CLI
yule pull / list
Download models from HuggingFace and manage the local cache
yule pull
Download a GGUF model from HuggingFace and store it in the local cache.
yule pull <model>Arguments
| Argument | Description |
|---|---|
model | HuggingFace model reference (e.g. bartowski/Llama-3.2-1B-Instruct-GGUF) |
Options
| Flag | Default | Description |
|---|---|---|
--verify | true | Compute Merkle root after download |
Authentication
For gated models, set the HF_TOKEN environment variable:
export HF_TOKEN=hf_your_token_here
yule pull meta-llama/Llama-3.2-1B-Instruct-GGUFExample
yule pull bartowski/Llama-3.2-1B-Instruct-GGUFdownloading: Llama-3.2-1B-Instruct-Q4_K_M.gguf
[========================================] 100% (1.24 GB)
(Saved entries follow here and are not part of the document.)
-- ==== Sys2Proof/Machine/Hooks.lean ====
section
/-! DEFINITION. What follows at once from a new value of a register, whoever wrote it: outputs, transceivers, back-pressure,
parked regions, pairing, monitors (R85, R132, R161, R429, R449, R453, R550, R620, R623). -/
namespace Sys2Proof.Machine

/-- The registers of a page took new values at an item boundary or by a write: outputs and transceivers follow. -/
def pageTaken (s : State) (pg : Nat) : State :=
  match kindOf s.fuses pg with
  | 0x03 => fwStart (refreshTrx (refreshPage s pg) (instanceOf 0x03 pg)) (instanceOf 0x03 pg)
  | 0x06 => refreshPage s pg
  | 0x09 => evalXoff (refreshPage s pg) (88 + instanceOf 0x09 pg)
  | 0x23 => evalAll s
  | 0x52 => s
  | 0x54 => forEach [cellOf pg - 1, cellOf pg + 7] s (fun s n => noteStuck (refreshOutput s (128 + n)) (128 + n))
  | _ => s

/-- The bus channels of a cluster, enabled or not. -/
def channelsOf (s : State) (c : Nat) : List Nat :=
  (busPorts s.fuses).filter (fun p => bit s (wkCh p) 23 && fld s (wkCh p) 22 18 == c)

/-- A register of the egress page took a new value: a new HOLD_MS of a HELD output may have passed already (R162); a GATE_CTRL
that goes to EN 1 opens every gate until the first cycle start, at the cycle and offset in force now, and one at EN 0 ends
the running list (R154). -/
def egrWritten (s : State) (slot : Nat) : State :=
  if 0x340 ≤ slot ∧ slot < 0x580 then holdOver s ((slot - 0x340) / 4)
  else if 0xE80 ≤ slot ∧ slot < 0xED0 then
    let i := (slot - 0xE80) / 4
    if !(bit s (gateCtrl i) 0) then { s with gateRun := mapDel s.gateRun i }
    else if (mapGet? s.gateRun i).isSome then s
    else { s with gateRun := mapSet s.gateRun i (gateIdle s i) }
  else s

/-- What follows from a new value at a register address; `old` is the word before. -/
def regWritten (s : State) (a old : Nat) : State :=
  let pg := pageOf a; let slot := slotOf a
  if rd s a = old then s
  else
    match kindOf s.fuses pg with
    | 0x0F =>
      if slot = 0x40 then (if bit s a 23 then s else unpark s (domainOf pg))
      else if 0x100 ≤ slot ∧ slot < 0x200 then
        let p := wakePort (domainOf pg) ((slot - 0x100) % 0x80 / 4)
        noteHeld (forEach (List.range 32) (refreshTrx (refreshOutput s p) p) comfailJudge)
      else s
    | 0x11 => if slot = 0x40 ∨ slot = 0x44 then { s with monLive := mapDel s.monLive pg, sampledAt := mapSet s.sampledAt pg s.now } else s
    | 0x25 => egrWritten s slot
    | 0x2B => if slot = 0x48 then windowRejudge s else s
    | 0x2D =>
      if 0x100 ≤ slot ∧ slot < 0x180 then
        noteHeld (comfailJudge (forEach (channelsOf s ((slot - 0x100) / 4)) s (fun s p => refreshTrx (refreshOutput s p) p))
          ((slot - 0x100) / 4))
      else s
    | 0x57 => if slot = 0x40 then refreshHealth (pairEnable s) else noteReclaim s
    | 0x58 =>
      if 0x100 ≤ slot ∧ slot < 0x200 ∧ bitsOf old 21 20 ≠ fld s a 21 20 then
        { s with linkSeq := s.linkSeq.filter (fun e => e.1 / 1024 != (slot - 0x100) / 4) }
      else s
    | _ => pageTaken s pg

end Sys2Proof.Machine
end

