/-- An update command of a requester (R563, R588): PF1 is refused and counts as a lock violation; then SCRAPPED, then a turn
under way. -/
def updCommand (s : State) (req : Nat) (c : UpdCmd) (force : Bool) (fault : Nat) : State :=
  let s := turnEnd s
  if reqPf req = 1 then lockViolation (updRefuse s 0x16) req (updPage + 0x5C)
  else if lcState s = 4 then updRefuse (disarm s) 0x1B
  else if updBusy s then updRefuse (disarm s) 0x17
  else updAct s c force fault

/-- A write of UPD_CMD (R563): more than one command bit is refused; FORCE is no command and acts beside ACTIVATE alone. -/
def updWrite (s : State) (req v : Nat) : State :=
  let force := v / 64 % 2 == 1
  match v % 64 with
  | 0 => if force && reqPf req == 1 then lockViolation s req (updPage + 0x5C) else s
  | 1 => updCommand s req .verify false 0
  | 2 => updCommand s req .activate force 0
  | 4 => updCommand s req .confirm false 0
  | 8 => updCommand s req .reject false 0
  | 16 => updCommand s req .abandon false 0
  | 32 => updCommand s req .epoch false 0
  | _ =>
    if reqPf req = 1 then lockViolation (updRefuse s 0x16) req (updPage + 0x5C)
    else updRefuse (disarm s) (if lcState s = 4 then 0x1B else if updBusy s then 0x17 else 0x1A)

/-- A write of UPD_ARM (R579, R588). -/
def updArm (s : State) (req v : Nat) : State :=
  if reqPf req = 1 then lockViolation s req (updPage + 0x60)
  else { softWord s req (updPage + 0x60) v with updArmedAt := s.now }

/-! ## The settings port (R581) -/

/-- The settings commands, in the order of their bits. -/
inductive SetCmd where
  | read | write | delete
  deriving DecidableEq, Repr

def setId (s : State) : Nat := fld s (updPage + 0x80) 23 8
/-- LEN as it acts: 1 to 8. -/
def setLen (s : State) : Nat := clamp 1 8 (fld s (updPage + 0x80) 3 0)
/-- A settings command is refused with a code. -/
def setRefuse (s : State) (code : Nat) : State := setBit (setFld s (updPage + 0x88) 23 20 code) (updPage + 0x88) 2
/-- A settings command is accepted. -/
def setAccept (s : State) : State := clrBit (setFld s (updPage + 0x88) 23 20 0) (updPage + 0x88) 2

/-- The record of an ID in the running slot (R580): software's, or a profile's freshness value as three words, the low word
first. -/
def setRecord (s : State) (id : Nat) : Option (List Word) :=
  if 0xFC00 ≤ id then
    (mapGet? s.fvSaved (id - 0xFC00)).map (fun v => [BitVec.ofNat 24 v, BitVec.ofNat 24 (v / 2 ^ 24), BitVec.ofNat 24 (v / 2 ^ 48)])
  else mapGet? s.settings id

/-- What a READ of a record, empty where there is none, writes when it completes. -/
def setPuts (ws : List Word) : List FieldPut :=
  { addr := updPage + 0x88, hi := 7, lo := 4, val := ws.length } ::
    { addr := updPage + 0x88, hi := 3, lo := 3, val := b2n (!ws.isEmpty) } ::
      ws.zipIdx.map (fun (w, k) => { addr := updPage + 0xA0 + 4 * k, hi := 23, lo := 0, val := w.toNat })

/-- A settings command (R581): `flag` is whether a WRITE finds the slot full, or whether the seedbed read of a READ fails (R555);
what SET_DATA then holds R581 does not say, so free values. -/
def setAct (s : State) (c : SetCmd) (flag : Bool) : State :=
  let id := setId s
  match c with
  | .read =>
    let ws := (setRecord s id).getD []
    if flag then
      let (vs, s) := drawWords (seedFault s 1) ws.length
      cmdStart (setAccept s) setCmd 1 (setPuts vs)
    else cmdStart (setAccept s) setCmd 1 (setPuts ws)
  | .write =>
    if id = 0 ∨ 0xFBFF < id then setRefuse s 0x1
    else if flag then setRefuse s 0x2
    else
      let ws := (List.range (setLen s)).map (fun k => BitVec.ofNat 24 (rd s (updPage + 0xA0 + 4 * k)))
      cmdStart (mirrorSetting (setAccept { s with settings := mapSet s.settings id ws }) id (some ws)) setCmd 2 []
  | .delete =>
    if id = 0 ∨ 0xFBFF < id then setRefuse s 0x1
    else cmdStart (mirrorSetting (setAccept { s with settings := mapDel s.settings id }) id none) setCmd 4 []

/-- A settings command while SCRAPPED (R586). -/
def setScrapped (s : State) : State := setBit (updRefuse s 0x1B) (updPage + 0x88) 2

/-- A settings command of a requester (R581, R586, R588): one that arrives while another runs is refused (R75). -/
def setPort (s : State) (req : Nat) (act : State → State) : State :=
  let s := cmdSettle s setCmd
  if reqPf req = 1 then lockViolation s req setCmd
  else if lcState s = 4 then setScrapped s
  else if cmdBusy s setCmd then setRefuse s 0x6
  else act s
/-- One settings command of a requester. -/
def setCommand (s : State) (req : Nat) (c : SetCmd) (flag : Bool) : State := setPort (turnEnd s) req (fun s => setAct s c flag)

/-- A write of SET_CMD: more than one command bit is refused. -/
def setWrite (s : State) (req v : Nat) : State :=
  match v % 8 with
  | 0 => s
  | 1 => setCommand s req .read false
  | 2 => setCommand s req .write false
  | 4 => setCommand s req .delete false
  | _ => setPort s req (fun s => setRefuse s 0x5)

/-! ## Image load at boot (R576, R585, R586) -/

/-- The checks of a bank before its load (R585): `unreadable` lists the banks that fail their seedbed check. -/
def loadable (s : State) (unreadable : List Nat) (b : Nat) : Bool :=
  let h := bankHeader s b
  !(unreadable.contains b) && decide (h.length = 4096) && decide (imgBlocks h ≤ (mapGet [] s.banks b).length) &&
    headerTagGood s h && imageTagGood s (bankBytes s b) && beAt h 8 2 / 2 ^ variantBit s.fuses % 2 == 1 && versionGood s h &&
    imageGood s.fuses (bankBytes s b)

/-- A register record written at boot, RWH fields included (R585); a record of the object window goes to the object that the
window shows. -/
def bootWrite (s : State) (a v : Nat) : State :=
  let k := kindOf s.fuses (pageOf a); let slot := slotOf a
  if isVirtual s.fuses a then slotWrite s a (v &&& slotMask s.fuses a)
  else if k = 0x03 ∧ slot = 0x44 ∧ isFallow s (pageOf a) then s
  else if k = 0x03 ∧ 0x200 ≤ slot ∧ slot ≤ 0x270 then
    let n := instanceOf 0x03 (pageOf a); let w := (slot - 0x200) / 4
    match objSel s n with
    | some i => if w = 5 ∨ w = 6 then s else wr s (objAddr n i w) (v &&& objMask w)
    | none => s
  else
    wr s a ((fieldsAt s.fuses a).foldl (fun w g =>
      if g.acc = .rw ∨ g.acc = .wl ∨ g.acc = .rwh then setBits w g.hi g.lo (bitsOf v g.hi g.lo) else w) (rd s a))

/-- The signal store as an image gives it (R259, R585): a slot held invalid for want of a spare row keeps VALUE 0 and INV 1
(R262). -/
def imageSlots (s : State) (bs : List Byte) : NMap Slot :=
  let z : Slot := { value := 0, inv := false, gen := 0 }
  (imgSignals bs).foldl (fun m x => if s.deadSlots.contains x.1 then m else mapPut z m x.1 { value := x.2, inv := false, gen := 0 })
    (s.slots.filter (fun e => s.deadSlots.contains e.1))

/-- A bank's image becomes the configuration (R585), but for its RUN pages. -/
def loadBank (s : State) (b : Nat) : State :=
  let bs := bankBytes s b; let regs := imgRegs bs
  let s := forEach regs (setFld s updStat 23 23 b) (fun s r => bootWrite s r.1 r.2)
  let s := staticsWrite (tablesWrite s (imgEntries s.fuses bs) true) (imgBridge bs)
  let s := cfgAdopt { s with slots := imageSlots s bs } (imageCrc s regs)
  putBit s updStat 20 (lcState s == 0)

/-- The pages that run when no image loads: chip block 7 and domain 6 (R585). -/
def noImagePages (f : Fuses) : List Nat :=
  allPages.filter (fun pg => kindOf f pg != 0 && ((domainOf pg == 4 && blockOf pg == 7) || domainOf pg == 6))

/-- The checks of a bank meet the seedbed and the key store (R555, R498): banks that cannot be read, and banks whose key word has
bad parity. True when a check has failed for it. -/
def bankLook (s : State) (unreadable keyBad : List Nat) (b : Nat) : Bool × State :=
  let bad := keyBad.contains b && tagKeyBad s (bankHeader s b)
  let s := if unreadable.contains b then seedFault s 0 else s
  (bad, if bad then keyParity s (imgKeySlot (bankHeader s b)) else s)

/-- The image load of a boot (R576, R585, R586). -/
def imageLoad (s : State) (unreadable keyBad : List Nat) : State :=
  let none' := fun (s : State) => forEach (noImagePages s.fuses) (setBit s updStat 21) runPage
  if lcState s = 4 then none' s
  else
    let acts := fld s (updPage + 0x64) 1 0
    let back := fun (s : State) (cause : Nat) => fallBackMarks { s with settings := s.settingsOld } (runBank s) cause
    let s := if inTrial s then (if acts = 3 then back s 3 else setFld s (updPage + 0x64) 1 0 (acts + 1)) else s
    let b := runBank s
    let load := fun (s : State) (b : Nat) => forEach (imgRun (bankBytes s b)) (loadBank s b) runPage
    if bankState s b ≠ 4 ∧ bankState s b ≠ 5 then none' s
    else
    let (bad, s) := bankLook s unreadable keyBad b
    if !bad && loadable s unreadable b then load s b
    else
      let other := 1 - b
      let spare := bankState s other == 4 || bankState s other == 6
      let s := raisePlain s updPage 0x35 b
      if spare then
        let (bad, s) := bankLook s unreadable keyBad other
        if !bad && loadable s unreadable other then load (if inTrial s then back s 4 else s) other else none' s
      else none' s

end Sys2Proof.Machine
end

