-- ==== Sys2Proof/Machine/Furrows.lean ====
section
/-! DEFINITION. The producer's and the consumer's side of a furrow, and its registers (03_furrows.md, R88 to R119). Bulk
furrows whose contents the model holds elsewhere (head furrows, packet memory, lanes) are not touched here. -/
namespace Sys2Proof.Machine

/-- The words that a producer has written of an open item enter: an island that finds no room for one rewinds the item as an
overrun (R22, R95, R111); a stage inside the core has written only those for which there was space. -/
def furWrote (s : State) (pg : Nat) (wrote : List Nat) : State :=
  if wrote.isEmpty then s
  else if islandIn (kindOf s.fuses pg) && decide (furRoom s pg < wrote.length) then furFull s pg wrote
  else furWrite s pg wrote

/-- The furrows that feed cut-through egress: the receive furrows of MAC cells, early-visible from 64 words on (R98). -/
def earlyVisible (kind : Nat) : Bool := kind == 0x09

/-- The first failed word of an item is counted and recorded (R103); later ones are delivered poisoned alone. -/
def noteFailed (s : State) (pg : Nat) (bad : Bool) : State := if bad then furrowParity s pg else s

/-- A word as it is delivered (R103, R105): poisoned when it, or an earlier word of its item, failed. -/
def deliverWord (s : State) (pg : Nat) (w : BitVec 28) : State :=
  let p := furPoison w || (getFur s pg).failed
  { s with delivered := mapSet s.delivered pg (furWord p (w.toNat / 2 ^ 24 % 4) (furData w)) }

/-- A consumer takes the next word (R91, R98 to R103): the marker first, then the head item, then an open item that is
visible early. `wrote` is what the producer of an open item has written since, `bad` whether the word fails parity. An empty
furrow keeps the consumer waiting (R110). -/
def furWordRead (s : State) (pg : Nat) (wrote : List Nat) (bad : Bool) : State :=
  let s := furWrote s pg wrote
  let f := getFur s pg
  if f.marker then { putFur s pg { f with marker := false, failed := false } with delivered := mapSet s.delivered pg rewindMarker }
  else
    match f.items with
    | it :: rest =>
      let s := deliverWord (noteFailed s pg bad) pg (it.getD f.taken 0)
      let f' := getFur s pg
      furSettle (putFur s pg
        (if f.taken + 1 < it.length then { f' with taken := f.taken + 1 }
         else { f' with items := rest, taken := 0, failed := false })) pg
    | [] =>
      if earlyVisible (kindOf s.fuses pg) && decide (64 ≤ f.openWords.length) && decide (f.openTaken < f.openWords.length) then
        let s := deliverWord (noteFailed s pg bad) pg (f.openWords.getD f.openTaken 0)
        furSettle (putFur s pg { getFur s pg with openTaken := f.openTaken + 1 }) pg
      else s

/-- A write of FUR_HWM (R108, R109); a mark that hardware has raised at this very moment stands (R50). -/
def hwmWrite (s : State) (pg v : Nat) : State :=
  match furGroup (kindOf s.fuses pg) with
  | some b =>
    let a := pg + b + 0xC
    let w := max (v % 2 ^ 24) (furWords (getFur s pg))
    if hwMoved s a 23 0 then s else syncWord (wr s a w) a (rd s a) w
  | none => s

/-- The stall guard in ticks (R117). -/
def popGuard (s : State) : Nat := usTicks (clamp 1 1000 (fld s (chipPage + 0x60) 9 0))

/-- A read of FUR_POP (R112 to R114): the head item, or a stall. -/
def furPop (s : State) (req pg : Nat) : State :=
  if (getFur s pg).items.isEmpty then
    { s with stalled := s.stalled ++ [{ page := pg, requester := req, guardEnd := s.now + popGuard s }] }
  else
    let (v, s) := popHead s pg
    completeRead (furSettle s pg) req v

/-- The stall guard of a pop expires (R114): the read returns the empty sentinel. -/
def popExpiry (s : State) (req pg : Nat) : State :=
  match s.stalled.find? (fun p => p.page == pg && p.requester == req) with
  | some p => if p.guardEnd ≤ s.now then completeRead { s with stalled := s.stalled.erase p } req 0 else s
  | none => s

end Sys2Proof.Machine
end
model: bartowski/Llama-3.2-1B-Instruct-GGUF
file: Llama-3.2-1B-Instruct-Q4_K_M.gguf
size: 1.24 GB
merkle root: a3f8c1e9d0...
path: ~/.yule/models/bartowski/Llama-3.2-1B-Instruct-GGUF/Llama-3.2-1B-Instruct-Q4_K_M.ggufCache Location
Models are stored at ~/.yule/models/{publisher}/{repo}/. Once pulled, yule run and yule serve can reference models by their registry name instead of a file path:
# these are equivalent after pulling
yule run bartowski/Llama-3.2-1B-Instruct-GGUF --prompt "Hello"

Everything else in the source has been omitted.